━━ Entries provided ━━

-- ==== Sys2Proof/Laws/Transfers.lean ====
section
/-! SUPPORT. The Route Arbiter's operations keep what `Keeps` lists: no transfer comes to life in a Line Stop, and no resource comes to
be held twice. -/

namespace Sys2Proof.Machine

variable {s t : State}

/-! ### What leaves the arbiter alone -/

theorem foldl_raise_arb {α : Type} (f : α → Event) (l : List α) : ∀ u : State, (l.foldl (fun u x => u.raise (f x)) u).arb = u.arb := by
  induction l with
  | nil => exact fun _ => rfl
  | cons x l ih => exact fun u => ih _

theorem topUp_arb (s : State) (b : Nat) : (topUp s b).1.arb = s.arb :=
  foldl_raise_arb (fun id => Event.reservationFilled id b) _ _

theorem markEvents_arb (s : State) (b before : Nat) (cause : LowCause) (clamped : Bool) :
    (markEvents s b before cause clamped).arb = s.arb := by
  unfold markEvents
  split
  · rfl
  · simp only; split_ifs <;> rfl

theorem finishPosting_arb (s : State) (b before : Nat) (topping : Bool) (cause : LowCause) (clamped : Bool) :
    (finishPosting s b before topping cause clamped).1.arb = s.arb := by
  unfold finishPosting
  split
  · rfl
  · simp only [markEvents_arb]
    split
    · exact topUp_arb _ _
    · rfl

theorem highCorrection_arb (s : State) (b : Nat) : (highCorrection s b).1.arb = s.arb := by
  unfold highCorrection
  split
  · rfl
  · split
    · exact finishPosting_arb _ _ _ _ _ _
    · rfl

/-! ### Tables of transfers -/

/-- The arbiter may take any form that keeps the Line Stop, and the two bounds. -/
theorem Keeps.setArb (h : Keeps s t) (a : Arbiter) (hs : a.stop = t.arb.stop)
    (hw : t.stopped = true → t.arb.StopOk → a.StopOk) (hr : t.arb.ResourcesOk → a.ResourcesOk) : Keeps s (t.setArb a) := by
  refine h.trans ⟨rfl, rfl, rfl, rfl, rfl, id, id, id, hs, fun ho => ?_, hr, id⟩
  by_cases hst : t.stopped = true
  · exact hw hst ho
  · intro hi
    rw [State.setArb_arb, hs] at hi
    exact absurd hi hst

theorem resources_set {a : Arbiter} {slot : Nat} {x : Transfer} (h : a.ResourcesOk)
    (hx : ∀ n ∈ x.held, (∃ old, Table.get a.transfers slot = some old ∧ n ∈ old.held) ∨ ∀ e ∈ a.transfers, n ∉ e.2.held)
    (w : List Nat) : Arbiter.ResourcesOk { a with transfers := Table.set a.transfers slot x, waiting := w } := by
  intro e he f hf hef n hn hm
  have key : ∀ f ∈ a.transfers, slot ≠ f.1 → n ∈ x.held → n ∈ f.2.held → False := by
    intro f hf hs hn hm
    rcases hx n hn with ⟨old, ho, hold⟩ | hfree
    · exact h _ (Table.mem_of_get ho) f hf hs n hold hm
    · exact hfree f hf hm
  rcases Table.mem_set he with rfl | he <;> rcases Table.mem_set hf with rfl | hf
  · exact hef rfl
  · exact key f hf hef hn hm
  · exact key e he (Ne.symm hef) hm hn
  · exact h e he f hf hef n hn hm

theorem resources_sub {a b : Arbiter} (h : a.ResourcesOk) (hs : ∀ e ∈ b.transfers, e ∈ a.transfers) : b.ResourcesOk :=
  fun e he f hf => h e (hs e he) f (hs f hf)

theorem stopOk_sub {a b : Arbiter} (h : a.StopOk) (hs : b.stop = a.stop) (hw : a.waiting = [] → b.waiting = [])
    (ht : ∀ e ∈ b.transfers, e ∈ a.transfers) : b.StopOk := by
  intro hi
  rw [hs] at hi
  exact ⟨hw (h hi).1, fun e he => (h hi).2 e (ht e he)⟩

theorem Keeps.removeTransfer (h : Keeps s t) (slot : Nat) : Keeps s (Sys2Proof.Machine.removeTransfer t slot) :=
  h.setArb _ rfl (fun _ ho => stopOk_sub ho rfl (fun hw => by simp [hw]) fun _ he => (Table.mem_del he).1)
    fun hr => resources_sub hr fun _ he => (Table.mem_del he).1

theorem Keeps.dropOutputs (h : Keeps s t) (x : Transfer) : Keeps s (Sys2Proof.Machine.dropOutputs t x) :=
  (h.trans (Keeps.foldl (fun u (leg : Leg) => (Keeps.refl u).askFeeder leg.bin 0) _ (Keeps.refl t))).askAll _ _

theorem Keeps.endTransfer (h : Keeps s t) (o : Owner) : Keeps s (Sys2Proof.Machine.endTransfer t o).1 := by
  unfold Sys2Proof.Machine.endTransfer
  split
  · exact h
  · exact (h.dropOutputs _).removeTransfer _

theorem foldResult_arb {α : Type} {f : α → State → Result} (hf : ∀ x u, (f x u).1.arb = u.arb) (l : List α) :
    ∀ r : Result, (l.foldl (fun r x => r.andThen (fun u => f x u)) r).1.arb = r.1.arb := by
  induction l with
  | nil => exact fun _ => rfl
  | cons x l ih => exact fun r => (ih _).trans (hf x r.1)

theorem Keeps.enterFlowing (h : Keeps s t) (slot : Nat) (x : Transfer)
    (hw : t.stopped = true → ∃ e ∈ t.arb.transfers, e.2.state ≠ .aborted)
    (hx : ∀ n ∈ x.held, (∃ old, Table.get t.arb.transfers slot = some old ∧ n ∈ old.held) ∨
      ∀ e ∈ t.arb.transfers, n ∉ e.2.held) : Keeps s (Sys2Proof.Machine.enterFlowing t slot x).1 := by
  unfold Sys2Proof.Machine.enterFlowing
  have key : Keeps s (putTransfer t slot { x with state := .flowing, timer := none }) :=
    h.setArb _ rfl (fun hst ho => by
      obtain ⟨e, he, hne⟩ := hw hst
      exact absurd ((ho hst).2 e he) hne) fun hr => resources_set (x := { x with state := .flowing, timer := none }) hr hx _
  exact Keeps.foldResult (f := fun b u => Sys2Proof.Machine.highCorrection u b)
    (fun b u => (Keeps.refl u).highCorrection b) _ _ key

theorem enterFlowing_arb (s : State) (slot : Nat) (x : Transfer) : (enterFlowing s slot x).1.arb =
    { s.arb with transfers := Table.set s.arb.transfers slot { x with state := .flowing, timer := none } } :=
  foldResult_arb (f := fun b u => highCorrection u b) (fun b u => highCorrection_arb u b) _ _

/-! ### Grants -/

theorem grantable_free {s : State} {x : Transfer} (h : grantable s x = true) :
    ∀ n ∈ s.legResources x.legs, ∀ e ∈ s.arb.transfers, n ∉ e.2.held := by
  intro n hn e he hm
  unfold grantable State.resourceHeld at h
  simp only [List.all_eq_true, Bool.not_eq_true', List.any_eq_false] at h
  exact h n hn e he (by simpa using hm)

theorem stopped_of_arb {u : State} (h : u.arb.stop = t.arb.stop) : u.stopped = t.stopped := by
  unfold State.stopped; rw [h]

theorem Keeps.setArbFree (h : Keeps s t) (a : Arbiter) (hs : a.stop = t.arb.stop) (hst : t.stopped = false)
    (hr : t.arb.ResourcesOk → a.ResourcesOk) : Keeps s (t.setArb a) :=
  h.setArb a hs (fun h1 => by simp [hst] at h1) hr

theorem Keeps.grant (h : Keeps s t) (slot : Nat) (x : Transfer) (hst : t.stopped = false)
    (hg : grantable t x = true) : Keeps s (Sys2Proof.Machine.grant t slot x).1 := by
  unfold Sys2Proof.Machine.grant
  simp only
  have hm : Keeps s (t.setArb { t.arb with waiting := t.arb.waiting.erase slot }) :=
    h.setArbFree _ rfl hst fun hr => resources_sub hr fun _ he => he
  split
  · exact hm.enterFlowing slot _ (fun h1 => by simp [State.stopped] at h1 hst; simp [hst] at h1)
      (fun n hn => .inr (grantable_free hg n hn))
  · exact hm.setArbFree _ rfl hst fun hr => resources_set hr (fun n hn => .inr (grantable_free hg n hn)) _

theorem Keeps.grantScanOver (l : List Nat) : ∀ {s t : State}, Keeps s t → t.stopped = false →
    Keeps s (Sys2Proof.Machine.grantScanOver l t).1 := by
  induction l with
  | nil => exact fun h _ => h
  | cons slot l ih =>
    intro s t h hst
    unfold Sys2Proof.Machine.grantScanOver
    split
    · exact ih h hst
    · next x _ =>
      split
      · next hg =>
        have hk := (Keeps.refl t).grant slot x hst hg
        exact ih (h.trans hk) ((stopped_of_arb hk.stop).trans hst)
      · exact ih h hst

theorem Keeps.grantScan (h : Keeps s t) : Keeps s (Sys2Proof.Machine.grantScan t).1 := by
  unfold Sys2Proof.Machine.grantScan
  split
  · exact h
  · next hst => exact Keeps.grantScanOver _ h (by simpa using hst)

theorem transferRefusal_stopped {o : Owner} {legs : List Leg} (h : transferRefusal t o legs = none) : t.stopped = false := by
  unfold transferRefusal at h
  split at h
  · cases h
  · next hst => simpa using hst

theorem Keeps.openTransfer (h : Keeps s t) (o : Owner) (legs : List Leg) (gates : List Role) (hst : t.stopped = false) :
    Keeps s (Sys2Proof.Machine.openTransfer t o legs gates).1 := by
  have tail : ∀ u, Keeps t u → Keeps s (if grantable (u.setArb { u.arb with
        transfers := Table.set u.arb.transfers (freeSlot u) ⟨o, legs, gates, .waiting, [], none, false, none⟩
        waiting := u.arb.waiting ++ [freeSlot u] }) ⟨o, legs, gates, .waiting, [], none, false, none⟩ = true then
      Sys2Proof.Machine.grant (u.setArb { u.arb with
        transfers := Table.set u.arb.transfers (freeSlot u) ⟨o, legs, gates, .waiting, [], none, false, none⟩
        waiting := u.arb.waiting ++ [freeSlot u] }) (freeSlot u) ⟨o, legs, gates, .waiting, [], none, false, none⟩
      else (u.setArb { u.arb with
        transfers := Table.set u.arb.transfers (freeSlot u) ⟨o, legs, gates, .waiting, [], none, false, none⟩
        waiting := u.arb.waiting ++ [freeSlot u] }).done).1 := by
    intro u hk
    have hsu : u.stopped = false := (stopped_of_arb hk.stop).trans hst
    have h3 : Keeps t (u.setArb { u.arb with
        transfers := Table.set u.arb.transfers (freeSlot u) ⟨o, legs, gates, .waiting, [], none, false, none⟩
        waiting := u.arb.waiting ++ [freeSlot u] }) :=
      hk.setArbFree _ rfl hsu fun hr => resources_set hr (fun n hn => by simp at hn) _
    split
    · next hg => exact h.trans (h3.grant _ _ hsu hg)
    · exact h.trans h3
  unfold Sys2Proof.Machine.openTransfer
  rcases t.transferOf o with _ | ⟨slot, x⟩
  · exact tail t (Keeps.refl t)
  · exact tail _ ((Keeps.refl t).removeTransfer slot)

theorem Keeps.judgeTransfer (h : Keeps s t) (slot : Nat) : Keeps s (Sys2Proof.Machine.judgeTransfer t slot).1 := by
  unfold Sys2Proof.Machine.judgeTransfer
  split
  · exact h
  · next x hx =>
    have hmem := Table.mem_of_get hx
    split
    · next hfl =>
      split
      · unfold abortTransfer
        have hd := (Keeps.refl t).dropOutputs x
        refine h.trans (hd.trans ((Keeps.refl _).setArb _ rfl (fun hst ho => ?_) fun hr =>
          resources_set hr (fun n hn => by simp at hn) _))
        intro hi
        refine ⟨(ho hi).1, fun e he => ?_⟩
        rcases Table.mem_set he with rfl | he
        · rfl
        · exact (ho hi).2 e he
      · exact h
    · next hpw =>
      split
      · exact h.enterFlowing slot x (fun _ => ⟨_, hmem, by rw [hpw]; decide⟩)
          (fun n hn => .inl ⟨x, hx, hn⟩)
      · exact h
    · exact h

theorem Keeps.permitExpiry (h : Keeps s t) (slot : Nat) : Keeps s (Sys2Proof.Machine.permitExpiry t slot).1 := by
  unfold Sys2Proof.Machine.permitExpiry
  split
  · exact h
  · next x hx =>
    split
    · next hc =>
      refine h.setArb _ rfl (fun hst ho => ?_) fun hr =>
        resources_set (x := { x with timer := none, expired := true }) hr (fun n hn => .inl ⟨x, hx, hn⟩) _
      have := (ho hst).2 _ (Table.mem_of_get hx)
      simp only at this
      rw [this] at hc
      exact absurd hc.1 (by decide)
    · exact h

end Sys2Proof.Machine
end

━━━

_Exercise_
The lines above starting at the one that contains "h.setArb _ rfl (fun hst ho => by" and ending at the one that contains "theorem Keeps.grant (h" must be transcribed exactly, and no other lines may appear.

_Task solution_
    h.setArb _ rfl (fun hst ho => by
      obtain ⟨e, he, hne⟩ := hw hst
      exact absurd ((ho hst).2 e he) hne) fun hr => resources_set (x := { x with state := .flowing, timer := none }) hr hx _
  exact Keeps.foldResult (f := fun b u => Sys2Proof.Machine.highCorrection u b)
    (fun b u => (Keeps.refl u).highCorrection b) _ _ key

theorem enterFlowing_arb (s : State) (slot : Nat) (x : Transfer) : (enterFlowing s slot x).1.arb =
    { s.arb with transfers := Table.set s.arb.transfers slot { x with state := .flowing, timer := none } } :=
  foldResult_arb (f := fun b u => highCorrection u b) (fun b u => highCorrection_arb u b) _ _

/-! ### Grants -/

theorem grantable_free {s : State} {x : Transfer} (h : grantable s x = true) :
    ∀ n ∈ s.legResources x.legs, ∀ e ∈ s.arb.transfers, n ∉ e.2.held := by
  intro n hn e he hm
  unfold grantable State.resourceHeld at h
  simp only [List.all_eq_true, Bool.not_eq_true', List.any_eq_false] at h
  exact h n hn e he (by simpa using hm)

theorem stopped_of_arb {u : State} (h : u.arb.stop = t.arb.stop) : u.stopped = t.stopped := by
  unfold State.stopped; rw [h]

theorem Keeps.setArbFree (h : Keeps s t) (a : Arbiter) (hs : a.stop = t.arb.stop) (hst : t.stopped = false)
    (hr : t.arb.ResourcesOk → a.ResourcesOk) : Keeps s (t.setArb a) :=
  h.setArb a hs (fun h1 => by simp [hst] at h1) hr

theorem Keeps.grant (h : Keeps s t) (slot : Nat) (x : Transfer) (hst : t.stopped = false)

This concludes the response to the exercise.